Banks is editor-in-chief of the Journal of National Security Law & Policy, the world's only peer-reviewed national security law and policy publication. He currently serves as a member of the InfraGard National Members Alliance Board of Advisors; of the Advisory Council for the Perpetual Peace Project; and of the Executive Board of the International Counter-Terrorism Academic Community (ICTAC).
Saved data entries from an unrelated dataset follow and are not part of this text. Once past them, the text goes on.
-- ==== Sys2Proof/Machine/Array.lean ====
section
/-! DEFINITION. The matrix arrays: LOAD, SWAP, STREAM and GANG_CFG at issue (R78 to R92), the cell
operations along the partial-sum chains and trees (R47, R66, R93 to R114), the integrity checks (R68 to
R76), the exit epilogue (R95 to R99) and the drain of accumulators (R55, R70, R85). -/
namespace Sys2Proof.Machine

/-! ### Cell operations (Table 3.8, R93, R94, R111, R112) -/

/-- One term of a cell operation on the streamed x and the other operand y: a MAC product exact, a
difference or sum with its rounding, a count of one. -/
def cellTerm (op cmp : Nat) (x y : Val) : Val :=
  match op with
  | 0 => Val.mul x y
  | 1 => (x.subR y).mulR (x.subR y)
  | 2 => (x.subR y).abs
  | 3 => x.addR y
  | 4 => x.addR y
  | _ => Val.ofNat (b2n (Val.cmp cmp x y))

/-- A term joined to a partial sum; the first live term stands for itself, so a sum of zeros is −0 only
when every term is (R111, R113). -/
def cellJoin (op : Nat) (p : Option Val) (t : Val) : Val :=
  match p with
  | none => t.round
  | some v =>
    match op with
    | 3 => Val.max v t
    | 4 => Val.min v t
    | _ => v.addR t

/-- The result with no live rows (Table 3.8). -/
def cellIdentity (op : Nat) : Val :=
  match op with
  | 3 => .inf true
  | 4 => .inf false
  | _ => Val.zero

/-- Two halves of an adder tree joined; a half with no live row contributes nothing. -/
def treeJoin (op : Nat) : Option Val → Option Val → Option Val
  | a, none => a
  | none, b => b
  | a, some v => some (cellJoin op a v)

/-- One level of the balanced tree. -/
def treeLevel (op : Nat) : List (Option Val) → List (Option Val)
  | a :: b :: r => treeJoin op a b :: treeLevel op r
  | r => r

/-- The balanced tree of 2^n leaves (R66, R111). -/
def treeSum (op : Nat) : Nat → List (Option Val) → Option Val
  | 0, l => (l.head?).getD none
  | n + 1, l => treeSum op n (treeLevel op l)

/-! ### Register sets -/

/-- The element of cell (i, j) with its block scale. -/
def RegSet.elem (r : RegSet) (i j : Nat) : Val :=
  decodeElem (r.fmt.getD 0) (r.cells.atD (16 * i + j) 0).toNat (r.scales.atD j 0)
/-- The accumulator of cell (i, j). -/
def RegSet.accum (r : RegSet) (i j : Nat) : Val := w44Val (r.cells.atD (16 * i + j) 0)
/-- The pepper mark of cell (i, j). -/
def RegSet.markAt (r : RegSet) (i j : Nat) : Bool := r.marks.atD (16 * i + j) false
/-- Position i of the reduction is live: a row on the normal axis, a column on the transposed one. -/
def RegSet.redLive (r : RegSet) (t : Bool) (i : Nat) : Bool := if t then r.cols.getLsbD i else r.rows.getLsbD i
/-- Result position j is live. -/
def RegSet.resLive (r : RegSet) (t : Bool) (j : Nat) : Bool := if t then r.rows.getLsbD j else r.cols.getLsbD j
/-- The element that reduction position i gives to result j. -/
def RegSet.cellAt (r : RegSet) (t : Bool) (i j : Nat) : Val := if t then r.elem j i else r.elem i j
/-- Its mark. -/
def RegSet.cellMark (r : RegSet) (t : Bool) (i j : Nat) : Bool := if t then r.markAt j i else r.markAt i j

/-- The register set that a work uses in a member clove. -/
def State.setAt (s : State) (k : Nat) (b i : Bool) : RegSet := (s.arr k b).setOf i
/-- That set changed. -/
def State.modSet (s : State) (k : Nat) (b i : Bool) (f : RegSet → RegSet) : State :=
  s.modArr k b (fun a => a.putSet i (f (a.setOf i)))

/-! ### Chains (R47, R59, R62, R64, R66) -/

/-- A partial-sum chain of cloves in hop order, and the result position of its first column. -/
structure Chain where
  cloves : List Nat
  base : Nat
  deriving DecidableEq, Repr

/-- The chains of a gang on an axis. -/
def Gang.chains (g : Gang) (t : Bool) : List Chain :=
  if t then (List.range g.side).map (fun dy => ⟨(List.range g.side).map (fun dx => g.at dx dy), 16 * dy⟩)
  else (List.range g.segs).flatMap (fun sg => (List.range g.side).map (fun dx =>
    ⟨(List.range g.segRows).map (fun r => g.at dx (sg * g.segRows + r)), sg * (16 * g.side) + 16 * dx⟩))

/-- The exit clove of a chain. -/
def Chain.exit (c : Chain) : Nat := c.cloves.getLastD 0

/-- What the checks of one clove and one vector find. -/
inductive Check where
  | good | unchecked | mismatch | parity
  deriving DecidableEq, Repr

/-- |v| below 2³² (R71). -/
def valSmall (v : Val) : Bool := v.isFinite && (v.isZero || decide (v.ilog2 < 32))

/-- A prediction compared with an observation under the band of R71, and what the corner cell then holds, |O − P| (R44,
R69); vs are all values of the check and sum the magnitudes that S adds to |prediction|. -/
def bandCheck (exact : Bool) (pred obs : Val) (vs : List Val) (sum : Val) : Check × W64 :=
  let d := (Val.add obs pred.neg).abs
  if !(pred.isFinite && obs.isFinite && vs.all Val.isFinite && sum.isFinite) then (.unchecked, w44Put d) else
  let t := if exact && valSmall pred && valSmall obs && vs.all valSmall then Val.zero
    else (pred.abs.addR sum).scale (-24)
  (if Val.cmp 0 d t then .mismatch else .good, w44Put d)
He is also a Distinguished Fellow of the Institute for Veterans and Military Families at Syracuse University.

He is a member of the American Society of International Law, the American Bar Association, and the New York State Bar Association.

==Publications==
- Banks, William (1994). "National Security Law and the Power of the Purse"
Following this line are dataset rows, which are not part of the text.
-- ==== Sys2Proof/Machine/Sfu.lean ====
section
/-! DEFINITION. The special-function unit's instructions (R128, R142 to R155): issue with its faults and
waits, the rows as they are read, computed and written, and EPI_WRITE (R130). -/
namespace Sys2Proof.Machine

/-! ### Row layout (R143) -/

/-- Words of a row of n elements: MX rows of 32-element blocks carry a scale word each. -/
def rowWords (code n : Nat) : Nat :=
  if isMx code then n / 32 * (elemBits code / 2 + 1) else ceilDiv n (lanes code)

/-- Element j of a row's words, decoded, and its mark. -/
def rowElem (ws : List (W64 × Bool)) (code j : Nat) : Val × Bool :=
  let g := lanes code
  let z : W64 × Bool := (0, false)
  if isMx code then
    let bw := elemBits code / 2
    let b := j / 32 * (bw + 1)
    let w := ws.getD (b + j % 32 / g) z
    let sc := ws.getD (b + bw) z
    (decodeElem code (laneOf w.1 (elemBits code) (j % g)) (BitVec.ofNat 8 (laneOf sc.1 8 0)), w.2 || sc.2)
  else
    let w := ws.getD (j / g) z
    (decodeElem code (laneOf w.1 (elemBits code) (j % g)) 0, w.2)

/-- One word packed from lanes of e bits. -/
def packWord (e : Nat) (ls : List (Nat × Bool)) : W64 × Bool :=
  (BitVec.ofNat 64 ((((List.range ls.length).zip ls).foldl (fun d l => setBitField d (e * l.1) e l.2.1) 0)),
   ls.any (·.2))

/-- Elements packed into words of g lanes, n words. -/
def packWords (e g : Nat) : Nat → List (Nat × Bool) → List (W64 × Bool)
  | 0, _ => []
  | n + 1, ls => packWord e (ls.take g) :: packWords e g n (ls.drop g)

/-! ### What an operation reads and writes (Table 5.8, R142, R143) -/

/-- The operation reads SRC2. -/
def SfuOp.binary (o : SfuOp) : Bool :=
  (o.op == 9 && o.sub ≠ 5) || o.op == 11 || o.op == 12 || o.op == 13
/-- The descriptor applies to the elements that the operation writes. -/
def SfuOp.described (o : SfuOp) : Bool := o.op == 8 || o.op == 9 || o.op == 12 || o.op == 13
/-- SRC rows are vectors of 16 elements, for which a slot of the region must be shaped (R172). -/
def SfuOp.srcUnit (o : SfuOp) : Bool := o.op ≠ 11 && o.rowlen == 16
/-- SRC rows are read as vectors: not where one reader takes rows and entries in turn, word by word (R143). -/
def SfuOp.srcVec (o : SfuOp) : Bool := o.srcUnit && !((o.op == 12 || o.op == 13) && o.src == o.src2)
/-- SRC2 rows are vectors. -/
def SfuOp.src2Vec (o : SfuOp) : Bool := o.op == 9 && o.rowlen == 16
/-- DST rows are vectors. -/
def SfuOp.dstVec (o : SfuOp) : Bool := o.described && o.rowlen == 16
/-- Words of one SRC object; a vector counts its 16 elements. A 16-element MX row that alternates with entries has a
scale word of its own, whose byte 0 is its scale (DEDUCED, entry 107). -/
def SfuOp.srcLen (o : SfuOp) : Nat :=
  if o.op = 11 then (if o.sub = 0 then 3 else 2)
  else if o.srcVec then 16
  else if o.rowlen = 16 && isMx o.ifmt.toNat then vecWords o.ifmt.toNat + 1
  else rowWords o.ifmt.toNat o.rowlen.toNat
/-- Words of one SRC2 object. -/
def SfuOp.src2Len (o : SfuOp) : Nat :=
  match o.op.toNat with
  | 9 => if o.src2Vec then 16 else rowWords o.ifmt.toNat o.rowlen.toNat
  | 11 => if o.sub = 0 then 3 else 2
  | 12 => 3
  | _ => 2
/-- Words of one DST row or entry. -/
def SfuOp.dstLen (o : SfuOp) : Nat :=
  match o.op.toNat with
  | 10 => 3
  | 11 => if o.sub = 0 then 3 else 2
  | _ => if o.dstVec then 1 else rowWords o.ofmt.toNat o.rowlen.toNat

/-- The descriptor that applies, if any. -/
def SfuOp.desc (o : SfuOp) (c : Clove) : Option Epi := if o.described then c.epiOf o.epi.toNat else none

/-- Reserved codes, bits and combinations of an SFU instruction (Table 5.9, R142). -/
def SfuOp.badWord (w : W128) (d : Option Epi) : Bool :=
  let o := SfuOp.ofWord w
  let op := o.op.toNat
  let rl := o.rowlen.toNat
  let badLen (f : Nat) := isMx f && rl ≠ 16 && rl % 32 ≠ 0
  let subMax := match op with
    | 9 => 5
    | 10 => 1
    | 11 => 1
    | 12 => 1
    | _ => 0
  decide (w &&& SfuOp.reserved ≠ 0) || decide (o.sub.toNat > subMax) || (o.bcast == 1 && op ≠ 9) ||
    (o.addr ≠ 0 && op ≠ 14) || ((op == 8 || op == 14) && o.epi == 0) ||
    (op ≠ 11 && op ≠ 14 && !(isOperandFmt o.ifmt.toNat || o.ifmt == 15)) ||
    (o.described && !isOutFmt o.ofmt.toNat) ||
    (op ≠ 11 && op ≠ 14 && badLen o.ifmt.toNat) || (o.described && badLen o.ofmt.toNat) ||
    srFault d o.ofmt.toNat || rowsumFault d o.ofmt.toNat ||
    (op ≠ 8 && (match d with
      | some d => d.rowsum
      | none => false))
- Banks, William (2008). "Combating Terrorism, Strategies and Approaches"
- Banks, William (2011). "New Battlefields/Old Laws: Critical Debates from the Hague Convention to Asymmetric Warfare"
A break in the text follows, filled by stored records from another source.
/-- RGN at issue: the state, and whether the instruction has issued (true) or waits. -/
def State.tryRgn (s : State) (no k v : Nat) (i : Issue) : State × Bool :=
  let o := RgnOp.ofWord i.word
  let rn := o.rgn.toNat
  let c := s.clove k
  let r := c.region rn
  if i.mark then (s.refuse k 5 .markedControl v, true) else
  if RgnOp.badWord i.word then (s.refuse k 5 .scrEncoding v, true) else
  let busy := c.using no rn
  match o.sub.toNat with
  | 0 =>
    if o.overlaps c then (s.refuse k 5 .regionOverlap v, true) else
    if o.cred == 1 && o.pkind == 0 && (decide (o.px.toNat > 383) || decide (o.py.toNat > 87)) then
      (s.refuse k 5 .remoteBounds v, true) else
    if busy then (s, false) else
    let s := s.sendUnbind k rn
    if s.slotComing k rn then (s, false) else (s.setRgn k o, true)
  | 1 =>
    if !r.set then (s.refuse k 5 .regionUnset v, true) else
    let n := Min.min o.n.toNat r.fill
    if c.tickets.any (fun t => decide (t.1 < no) && t.2.1 == rn && !t.2.2) || !s.notRead no k [r.tailRuns n] then (s, false)
    else (s.putRegion k rn { r.release n with rpos := 0 } n, true)
  | _ =>
    if !r.set then (s.refuse k 5 .regionUnset v, true) else
    if busy || s.slotComing k rn then (s, false)
    else (s.putRegion k rn { r with tail := r.head, fill := 0, rpos := 0 } r.fill, true)

/-! ### REMOTE (R180 to R183, R234) -/

/-- Reserved codes and bits of REMOTE (Table 6.7). -/
def RemoteOp.badWord (w : W128) : Bool :=
  let o := RemoteOp.ofWord w
  decide (w &&& RemoteOp.reserved ≠ 0) || decide (o.sub.toNat ≥ 4) ||
    (decide (o.sub.toNat < 2) && (o.ch ≠ 0 || o.len == 0 || decide (o.len.toNat > 4096)))

/-- A SLOT of clove k on channel h is on the mesh. -/
def State.slotSent (s : State) (k h : Nat) : Bool :=
  s.msgs.any (fun m => match m with
    | .slot q _ _ c _ => q == k && c == h
    | _ => false)

/-- REMOTE at issue; none while it waits. -/
def State.tryRemote (s : State) (no k v : Nat) (i : Issue) : Option State :=
  let o := RemoteOp.ofWord i.word
  let c := s.clove k
  let p := partOf (cloveX k) (cloveY k)
  let t := partClove p o.rx.toNat o.ry.toNat
  let h := o.ch.toNat
  let ch := c.channel h
  let la := o.laddr.toNat
  let n := o.len.toNat
  if i.mark then some (s.refuse k 3 .markedControl v) else
  if RemoteOp.badWord i.word then some (s.refuse k 3 .scrEncoding v) else
  if decide (o.sub.toNat < 2) && (decide (o.rx.toNat > 383) || decide (o.ry.toNat > 87)) then
    some (s.refuse k 3 .remoteBounds v) else
  if decide (o.sub.toNat < 2) && !s.powered (cloveX t) (cloveY t) then some (s.refuse k 3 .remotePower v) else
  match o.sub.toNat with
  | 0 =>
    if c.freeSb 3 = 0 || !s.notRead no k [[(la, n)]] then none else
    some ((s.modClove k (fun c => { c.takeSb 3 no [[(la, n)]] with reads := c.reads + 1 })).send
      (.readReq k t o.raddr.toNat la n))
  | 1 =>
    let s := s.touchN k la n
    some ((s.modClove k (fun c => { c with unacked := c.unacked + 1 })).send
      (.write k t o.raddr.toNat ((s.clove k).getWords la n) n))
  | 2 =>
    match ch.target with
    | none => some (s.refuse k 3 .creditBind v)
    | some d =>
      if !s.powered (cloveX d) (cloveY d) then some (s.refuse k 3 .remotePower v) else
      if ch.credits = 0 then none else
      let s := s.touchN k la ch.slotw
      let ws := (s.clove k).getWords la ch.slotw
      some ((s.modClove k (fun c =>
        { c.setChannel h { ch with credits := ch.credits - 1 } with unacked := c.unacked + 1 })).send
        (.slot k d ch.rgn h ws))
  | _ => if s.slotSent k h then none else some (s.modClove k (fun c => c.setChannel h Channel.unbound))

/-! ### Arrivals (R170, R182, R183, R224, R225, R233, R234) -/

/-- A WRITE reaches its target: discarded whole where it meets a set region, waiting behind scoreboard
entries it overlaps (R182, R233). -/
def State.arriveWrite (s : State) (src dst a : Nat) (ws : List (W64 × Bool)) : Option State :=
  let c := s.clove dst
  if c.regions.any (fun e => e.2.set && runsMeet a ws.length e.2.base e.2.size) then
    some (s.send (.ackMsg dst src true)) else
  if c.busyRange a ws.length then none else
  some ((s.setClove dst (c.putWords a ws)).send (.ackMsg dst src false))

/-- A slot reaches its region: its words fill slot HEAD; where the region does not take slots from that channel it is
discarded and CREDIT_BIND is raised at the producer (R183, R193). -/
def State.arriveSlot (s : State) (src dst rn ch : Nat) (ws : List (W64 × Bool)) : State :=
  let c := s.clove dst
  let r := c.region rn
  if !r.set || r.stopped || !r.hasSpace || r.pkind || r.prod ≠ src || r.pch ≠ ch then
    (s.cloveEvent .creditBind (cloveX src) (cloveY src) 3 0).send (.ackMsg dst src false) else
  let c := c.putWords r.headBase (ws.take r.slotw)
  (s.setClove dst (c.setRegion rn ((c.region rn).fillSlot))).send (.ackMsg dst src false)

/-- The first scoreboard entry of the remote unit that covers a range leaves. -/
def Clove.freeRange (c : Clove) (la n : Nat) : Clove :=
  match c.sb.find? (fun e => e.engine == 3 && e.runs == [(la, n)]) with
  | some e => { c with sb := c.sb.erase e }
  | none => c

/-- A remote access that reaches a gated strip fails: REMOTE_POWER at its issuer, which waits for it no longer (R190,
R193; DEDUCED, entry 111). -/
def State.failAccess (s : State) (src : Nat) (m : Msg) : State :=
  (s.cloveEvent .remotePower (cloveX src) (cloveY src) 3 0).modClove src (fun c => match m with
    | .readReq _ _ _ la n => { c.freeRange la n with reads := c.reads - 1 }
    | _ => { c with unacked := c.unacked - 1 })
- Banks, William (2013). "Counterinsurgency Law: New Directions in Asymmetric Warfare"
- Banks, William (2016). "Soldiers on the Home Front: The Domestic Role of the American Military"
- Banks, William (2019). "Constitutional Law: Structure and Rights in Our Federal System"
- Banks, William (2020). "National Security Law"
- Banks, William (2020). "Counterterrorism Law"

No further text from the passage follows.